Editorial

Cuando comenzó la pandemia, se dijo que no serían obligatorias las mascarillas. Al poco se impusieron, y se justificó este cambio porque en un principio no habían para toda la población, y después se contó con cantidades suficientes para poder hacerla obligatoria. De hecho, este objeto que nos provocaba risas y mofa cuando anteriormente lo veíamos principalmente en chinos, ha resultado ser uno de las mejores armas para luchar con el aumento de contagios.
Pero ahora, más de 400 días después, el Gobierno decide relajar esta medida inicial puntualizando que en el exterior deja de ser obligatoria siempre que se pueda mantener la distancia de 1,5 metros y que por lo tanto no haya aglomeraciones. No obstante sí que obliga a llevarla encima, ya que en cuanto se entre a un establecimiento o a cualquier recinto cerrado, sí que habrá que ponérsela.

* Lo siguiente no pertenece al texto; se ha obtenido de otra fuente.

-- ==== Sys2Proof/Machine/Operands.lean ====
section
/-! DEFINITION. Operand forms: the halves of a value, the byte lanes of a buffer, hex digits and the hex
and byte forms of a value. -/

namespace Sys2Proof.Machine

/-- The high half, bits `[127:64]` (00_scope.md R10). -/
def high (v : U128) : Half := v.extractLsb' 64 64

/-- The low half, bits `[63:0]` (00_scope.md R10). -/
def low (v : U128) : Half := v.extractLsb' 0 64

/-- The value `{hi, lo}` (00_scope.md R9, R10). -/
def pair (hi lo : Half) : U128 := hi ++ lo

/-- `zext_128` of a 64-bit operand (00_scope.md R9; 40_construct.md R80). -/
def zeroExtend (u : Half) : U128 := pair 0#64 u

/-- `lane(B, i) = B[8*i+7 : 8*i]` (00_scope.md R11). -/
def lane {w : Nat} (buf : BitVec w) (i : Nat) : Byte := buf.extractLsb' (8 * i) 8

/-- Lanes `0 .. n-1` of a buffer, in sequence order (20_memory.md R45). -/
def lanes {w : Nat} (buf : BitVec w) (n : Nat) : List Byte := (List.range n).map (lane buf)

/-- The buffer whose lane `i` is element `i` of the sequence and whose other lanes are 0
(00_scope.md R11; 10_state.md R28). -/
def laneBuf (w : Nat) : List Byte → BitVec w
  | []      => 0#w
  | c :: cs => (laneBuf w cs <<< 8) ||| c.setWidth w

/-- How many lanes a constructor with limit `limit` reads: `len` of them, or none when the length is
over the limit (10_state.md R25). -/
def lanesRead (limit : Nat) (len : Byte) : Nat := if len.toNat ≤ limit then len.toNat else 0

/-- The byte codes of the hex digits, either case (40_construct.md R81). -/
def ishex (c : Byte) : Bool :=
  (0x30#8 ≤ c && c ≤ 0x39#8) || (0x41#8 ≤ c && c ≤ 0x46#8) || (0x61#8 ≤ c && c ≤ 0x66#8)

/-- The value of a hex digit (40_construct.md R81). Used only where `ishex c`. -/
def hexval (c : Byte) : BitVec 4 :=
  if c ≤ 0x39#8 then (c - 0x30#8).setWidth 4
  else if c ≤ 0x46#8 then (c - 0x37#8).setWidth 4
  else (c - 0x57#8).setWidth 4

/-- The loop `v <- v * 16 + hexval(c)` over a string (40_construct.md R83). -/
def hexValue (cs : List Byte) : U128 :=
  cs.foldl (fun v c => v * 16#128 + (hexval c).setWidth 128) 0#128

/-- The loop `v <- v * 256 + d` over a byte sequence (40_construct.md R89). -/
def bytesValue (ds : List Byte) : U128 :=
  ds.foldl (fun v d => v * 256#128 + d.setWidth 128) 0#128

/-- The lowercase ASCII character of a digit (44_serialize.md R130). -/
def hexchar (d : BitVec 4) : Byte :=
  if d ≤ 9#4 then 0x30#8 + d.setWidth 8 else 0x57#8 + d.setWidth 8

/-- The number of bits up to the highest set bit, 0 for 0 (00_scope.md R13). -/
def bitlength {w : Nat} (v : BitVec w) : Nat := if v.toNat = 0 then 0 else v.toNat.log2 + 1

/-- `hexfix(v, n)`: exactly `n` lowercase hex digits, the most significant first
(44_serialize.md R132). -/
def hexfix {w : Nat} (v : BitVec w) (n : Nat) : List Byte :=
  (List.range n).map fun j => hexchar (v.extractLsb' (4 * (n - 1 - j)) 4)

/-- The digit count of `hexmin`: `max(1, ceil(bitlength(v) / 4))` (44_serialize.md R131). -/
def hexminDigits {w : Nat} (v : BitVec w) : Nat := max 1 ((bitlength v + 3) / 4)

/-- `hexmin(v)`: the hex digits of `v` without leading zeros, `"0"` for 0 (44_serialize.md R131). -/
def hexmin {w : Nat} (v : BitVec w) : List Byte := hexfix v (hexminDigits v)

/-- The big-endian bytes of a value: byte `i` is `v[127-8i : 120-8i]` (20_memory.md R41;
44_serialize.md R133). -/
def bigEndianBytes (v : U128) : List Byte :=
  (List.range Config.bytesOut).map fun i => v.extractLsb' (120 - 8 * i) 8

/-- The compact hex string (44_serialize.md R134). -/
def compactString (a : U128) : List Byte :=
  if high a = 0#64 then hexmin (low a) else hexmin (high a) ++ hexfix (low a) 16

/-- The canonical string: `"0x"` and the compact string padded with `'0'` to 32 characters
(44_serialize.md R136). -/
def canonString (a : U128) : List Byte :=
  0x30#8 :: 0x78#8 :: (List.replicate (32 - (compactString a).length) 0x30#8 ++ compactString a)

end Sys2Proof.Machine
end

La medida, como todas las que se han tomado en esta crisis sanitaria mundial, ha despertado opiniones para todos los gustos, donde hay gente que la ha recibido aliviada, esperanzada y con notable satisfacción, y también los que la ven precipitada y negativa en este momento.
De una u otra manera, lo cierto es que esta medida no deja de ser una libertad más para el ciudadano, es decir, el que quiere seguir llevándola puede hacerlo y el que esté de acuerdo con la medida, pues que la cumpla, se la quite y así todos contentos.
Lo que sí es cierto tanto para unos como para otros es que hay que seguir llevando cuidado y siendo prudentes, ya que los contagios siguen y las amenazas de nuevas cepas están llamando a la puerta.